2. The method of claim 1 wherein the selected times of enabling the hydrogen sulfide scavenging reagent to flow into well have a duration and frequency selected to inject a predetermined quantity of the hydrogen sulfide scavenging reagent into the well.
3. The method of claim 1 further comprising determining an amount of the stored fluid and stopping the making the hydraulic connection between the chemical and the well and the stored fluid and the well when the amount of stored fluid falls below a selected threshold.
4. The method of claim 1 wherein the hydrogen sulfide scavenging reagent comprises triazine.
5. The method of claim 4 wherein triazine is introduced into the well at a rate of 0.9 pounds of 40 percent active triazine per pound of hydrogen sulfide in gas present in fluids produced from the well.
6. The method of claim 1 wherein the pressurizing the hydrogen sulfide scavenging reagent comprises applying pressurized gas to an interior of a storage vessel having the hydrogen sulfide scavenging reagent stored therein.
7. The method of claim 6 wherein the pressurized gas is non-reactive with the hydrogen sulfide scavenging reagent.
8. A method for injecting a hydrogen sulfide scavenging reagent into a well, comprising:
selecting times at which to operate a chemical dispenser to inject a selected amount of the hydrogen sulfide scavenging reagent into a well within a predetermined time interval;
at each selected time, detecting a signal generated by a pump controller corresponding to whether a wellbore fluid lift pump is operating, the wellbore fluid lift pump arranged to lift fluid from the wellbore;
detecting at at least one selected time within the predetermined time interval that the wellbore fluid lift pump is not operating, inhibiting operation of the chemical dispenser and incrementing a counter in a controller in signal communication with the chemical dispenser;
during the predetermined time interval at a subsequent selected time coincident with operation of the wellbore fluid lift pump so as to dispense an amount of the hydrogen sulfide scavenging reagent equal to the product of the number in the counter plus one multiplied by the selected amount of hydrogen sulfide scavenging reagent into the well to be injected at each selected time.

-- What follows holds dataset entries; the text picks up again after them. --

-- ==== Sys2Proof/Laws/State.lean ====
section
/-!
SUPPORT. What each named update of the state leaves and what it writes: one lemma per field, so that no proof unfolds a
record update; and reading a context or a core after an update.
-/

namespace Sys2Proof.Machine

/-! ### setCtx -/

@[simp] theorem setCtx_cores (s : State) (t : Nat) (c : Ctx) : (setCtx s t c).cores = s.cores := rfl
@[simp] theorem setCtx_ctxs (s : State) (t : Nat) (c : Ctx) : (setCtx s t c).ctxs = mapSet s.ctxs t c := rfl
@[simp] theorem setCtx_mem (s : State) (t : Nat) (c : Ctx) : (setCtx s t c).mem = s.mem := rfl
@[simp] theorem setCtx_poison (s : State) (t : Nat) (c : Ctx) : (setCtx s t c).poison = s.poison := rfl
@[simp] theorem setCtx_jobs (s : State) (t : Nat) (c : Ctx) : (setCtx s t c).jobs = s.jobs := rfl
@[simp] theorem setCtx_tasks (s : State) (t : Nat) (c : Ctx) : (setCtx s t c).tasks = s.tasks := rfl
@[simp] theorem setCtx_taskCtr (s : State) (t : Nat) (c : Ctx) : (setCtx s t c).taskCtr = s.taskCtr := rfl
@[simp] theorem setCtx_queues (s : State) (t : Nat) (c : Ctx) : (setCtx s t c).queues = s.queues := rfl
@[simp] theorem setCtx_served (s : State) (t : Nat) (c : Ctx) : (setCtx s t c).served = s.served := rfl
@[simp] theorem setCtx_qCtr (s : State) (t : Nat) (c : Ctx) : (setCtx s t c).qCtr = s.qCtr := rfl
@[simp] theorem setCtx_pendSince (s : State) (t : Nat) (c : Ctx) : (setCtx s t c).pendSince = s.pendSince := rfl
@[simp] theorem setCtx_sems (s : State) (t : Nat) (c : Ctx) : (setCtx s t c).sems = s.sems := rfl
@[simp] theorem setCtx_vers (s : State) (t : Nat) (c : Ctx) : (setCtx s t c).vers = s.vers := rfl
@[simp] theorem setCtx_verOld (s : State) (t : Nat) (c : Ctx) : (setCtx s t c).verOld = s.verOld := rfl
@[simp] theorem setCtx_verOut (s : State) (t : Nat) (c : Ctx) : (setCtx s t c).verOut = s.verOut := rfl
@[simp] theorem setCtx_verWait (s : State) (t : Nat) (c : Ctx) : (setCtx s t c).verWait = s.verWait := rfl
@[simp] theorem setCtx_names (s : State) (t : Nat) (c : Ctx) : (setCtx s t c).names = s.names := rfl
@[simp] theorem setCtx_remoteTags (s : State) (t : Nat) (c : Ctx) : (setCtx s t c).remoteTags = s.remoteTags := rfl
@[simp] theorem setCtx_nameNext (s : State) (t : Nat) (c : Ctx) : (setCtx s t c).nameNext = s.nameNext := rfl
@[simp] theorem setCtx_ops (s : State) (t : Nat) (c : Ctx) : (setCtx s t c).ops = s.ops := rfl
@[simp] theorem setCtx_opCtr (s : State) (t : Nat) (c : Ctx) : (setCtx s t c).opCtr = s.opCtr := rfl
@[simp] theorem setCtx_accs (s : State) (t : Nat) (c : Ctx) : (setCtx s t c).accs = s.accs := rfl
@[simp] theorem setCtx_groups (s : State) (t : Nat) (c : Ctx) : (setCtx s t c).groups = s.groups := rfl
@[simp] theorem setCtx_bars (s : State) (t : Nat) (c : Ctx) : (setCtx s t c).bars = s.bars := rfl
@[simp] theorem setCtx_barGc (s : State) (t : Nat) (c : Ctx) : (setCtx s t c).barGc = s.barGc := rfl
@[simp] theorem setCtx_barNg (s : State) (t : Nat) (c : Ctx) : (setCtx s t c).barNg = s.barNg := rfl
@[simp] theorem setCtx_dirs (s : State) (t : Nat) (c : Ctx) : (setCtx s t c).dirs = s.dirs := rfl
@[simp] theorem setCtx_rhds (s : State) (t : Nat) (c : Ctx) : (setCtx s t c).rhds = s.rhds := rfl
@[simp] theorem setCtx_rhdCtl (s : State) (t : Nat) (c : Ctx) : (setCtx s t c).rhdCtl = s.rhdCtl := rfl
@[simp] theorem setCtx_l2 (s : State) (t : Nat) (c : Ctx) : (setCtx s t c).l2 = s.l2 := rfl
@[simp] theorem setCtx_wayGates (s : State) (t : Nat) (c : Ctx) : (setCtx s t c).wayGates = s.wayGates := rfl
@[simp] theorem setCtx_wayWakes (s : State) (t : Nat) (c : Ctx) : (setCtx s t c).wayWakes = s.wayWakes := rfl
@[simp] theorem setCtx_touches (s : State) (t : Nat) (c : Ctx) : (setCtx s t c).touches = s.touches := rfl
@[simp] theorem setCtx_icache (s : State) (t : Nat) (c : Ctx) : (setCtx s t c).icache = s.icache := rfl
@[simp] theorem setCtx_orphans (s : State) (t : Nat) (c : Ctx) : (setCtx s t c).orphans = s.orphans := rfl
@[simp] theorem setCtx_orphNext (s : State) (t : Nat) (c : Ctx) : (setCtx s t c).orphNext = s.orphNext := rfl
@[simp] theorem setCtx_orphOvf (s : State) (t : Nat) (c : Ctx) : (setCtx s t c).orphOvf = s.orphOvf := rfl
@[simp] theorem setCtx_msix (s : State) (t : Nat) (c : Ctx) : (setCtx s t c).msix = s.msix := rfl
@[simp] theorem setCtx_frames (s : State) (t : Nat) (c : Ctx) : (setCtx s t c).frames = s.frames := rfl
@[simp] theorem setCtx_locks (s : State) (t : Nat) (c : Ctx) : (setCtx s t c).locks = s.locks := rfl
@[simp] theorem setCtx_ptrs (s : State) (t : Nat) (c : Ctx) : (setCtx s t c).ptrs = s.ptrs := rfl
@[simp] theorem setCtx_peers (s : State) (t : Nat) (c : Ctx) : (setCtx s t c).peers = s.peers := rfl
@[simp] theorem setCtx_chans (s : State) (t : Nat) (c : Ctx) : (setCtx s t c).chans = s.chans := rfl
@[simp] theorem setCtx_exports (s : State) (t : Nat) (c : Ctx) : (setCtx s t c).exports = s.exports := rfl
@[simp] theorem setCtx_mcast (s : State) (t : Nat) (c : Ctx) : (setCtx s t c).mcast = s.mcast := rfl
@[simp] theorem setCtx_rxChans (s : State) (t : Nat) (c : Ctx) : (setCtx s t c).rxChans = s.rxChans := rfl
@[simp] theorem setCtx_wire (s : State) (t : Nat) (c : Ctx) : (setCtx s t c).wire = s.wire := rfl
@[simp] theorem setCtx_rxWire (s : State) (t : Nat) (c : Ctx) : (setCtx s t c).rxWire = s.rxWire := rfl
@[simp] theorem setCtx_ctlOut (s : State) (t : Nat) (c : Ctx) : (setCtx s t c).ctlOut = s.ctlOut := rfl
@[simp] theorem setCtx_fabricEn (s : State) (t : Nat) (c : Ctx) : (setCtx s t c).fabricEn = s.fabricEn := rfl
@[simp] theorem setCtx_fabricThr (s : State) (t : Nat) (c : Ctx) : (setCtx s t c).fabricThr = s.fabricThr := rfl
@[simp] theorem setCtx_fabricRtmax (s : State) (t : Nat) (c : Ctx) : (setCtx s t c).fabricRtmax = s.fabricRtmax := rfl
@[simp] theorem setCtx_fabReplays (s : State) (t : Nat) (c : Ctx) : (setCtx s t c).fabReplays = s.fabReplays := rfl
@[simp] theorem setCtx_fabWdisc (s : State) (t : Nat) (c : Ctx) : (setCtx s t c).fabWdisc = s.fabWdisc := rfl
@[simp] theorem setCtx_fabCrcfail (s : State) (t : Nat) (c : Ctx) : (setCtx s t c).fabCrcfail = s.fabCrcfail := rfl
@[simp] theorem setCtx_host (s : State) (t : Nat) (c : Ctx) : (setCtx s t c).host = s.host := rfl
@[simp] theorem setCtx_secnt (s : State) (t : Nat) (c : Ctx) : (setCtx s t c).secnt = s.secnt := rfl
@[simp] theorem setCtx_launch (s : State) (t : Nat) (c : Ctx) : (setCtx s t c).launch = s.launch := rfl
@[simp] theorem setCtx_hostOut (s : State) (t : Nat) (c : Ctx) : (setCtx s t c).hostOut = s.hostOut := rfl
@[simp] theorem setCtx_refused (s : State) (t : Nat) (c : Ctx) : (setCtx s t c).refused = s.refused := rfl
@[simp] theorem setCtx_hints (s : State) (t : Nat) (c : Ctx) : (setCtx s t c).hints = s.hints := rfl
@[simp] theorem setCtx_waking (s : State) (t : Nat) (c : Ctx) : (setCtx s t c).waking = s.waking := rfl
@[simp] theorem setCtx_wokenFor (s : State) (t : Nat) (c : Ctx) : (setCtx s t c).wokenFor = s.wokenFor := rfl
@[simp] theorem setCtx_usedBy (s : State) (t : Nat) (c : Ctx) : (setCtx s t c).usedBy = s.usedBy := rfl
@[simp] theorem setCtx_hbmUsed (s : State) (t : Nat) (c : Ctx) : (setCtx s t c).hbmUsed = s.hbmUsed := rfl
@[simp] theorem setCtx_aheads (s : State) (t : Nat) (c : Ctx) : (setCtx s t c).aheads = s.aheads := rfl
@[simp] theorem setCtx_pkg (s : State) (t : Nat) (c : Ctx) : (setCtx s t c).pkg = s.pkg := rfl
@[simp] theorem setCtx_now (s : State) (t : Nat) (c : Ctx) : (setCtx s t c).now = s.now := rfl
@[simp] theorem setCtx_level (s : State) (t : Nat) (c : Ctx) : (setCtx s t c).level = s.level := rfl
@[simp] theorem setCtx_gated (s : State) (t : Nat) (c : Ctx) : (setCtx s t c).gated = s.gated := rfl
@[simp] theorem setCtx_fences (s : State) (t : Nat) (c : Ctx) : (setCtx s t c).fences = s.fences := rfl
@[simp] theorem setCtx_cyc (s : State) (t : Nat) (c : Ctx) : (setCtx s t c).cyc = s.cyc := rfl
@[simp] theorem setCtx_cur (s : State) (t : Nat) (c : Ctx) : (setCtx s t c).cur = s.cur := rfl
@[simp] theorem setCtx_flight (s : State) (t : Nat) (c : Ctx) : (setCtx s t c).flight = s.flight := rfl
@[simp] theorem setCtx_parked (s : State) (t : Nat) (c : Ctx) : (setCtx s t c).parked = s.parked := rfl
@[simp] theorem setCtx_sched (s : State) (t : Nat) (c : Ctx) : (setCtx s t c).sched = s.sched := rfl
@[simp] theorem setCtx_freeCtr (s : State) (t : Nat) (c : Ctx) : (setCtx s t c).freeCtr = s.freeCtr := rfl
@[simp] theorem setCtx_storeCtr (s : State) (t : Nat) (c : Ctx) : (setCtx s t c).storeCtr = s.storeCtr := rfl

9. The method of claim 8 further comprising dispensing a corresponding amount of produced fluid into the well when the hydrogen sulfide scavenging reagent is dispensed into the well, wherein the dispensing the produced fluid comprises:
storing fluid produced from the well, the storing performed at a pressure extant on the well; and
at selected times making a hydraulic connection between the stored, produced fluid and the well so that the produced fluid flows into the well by gravity.
10. The method of claim 9 further comprising determining an amount of stored produced fluid from the well and stopping dispensing the stored fluid into the well when the amount of stored fluid falls below a selected threshold.
11. The method of claim 8 wherein the selected times of have a duration and frequency selected to inject a predetermined quantity of the hydrogen sulfide scavenging reagent into the well during the predetermined time interval.
12. The method of claim 8 wherein the dispensing the hydrogen sulfide scavenging reagent comprises:
applying compressed gas to the chemical to pressurize the hydrogen sulfide scavenging reagent;
at the subsequent selected time when the pump is operating, making a hydraulic connection between the pressurized hydrogen sulfide scavenging reagent and an interior of the well, thereby enabling the pressurized chemical to flow into the well.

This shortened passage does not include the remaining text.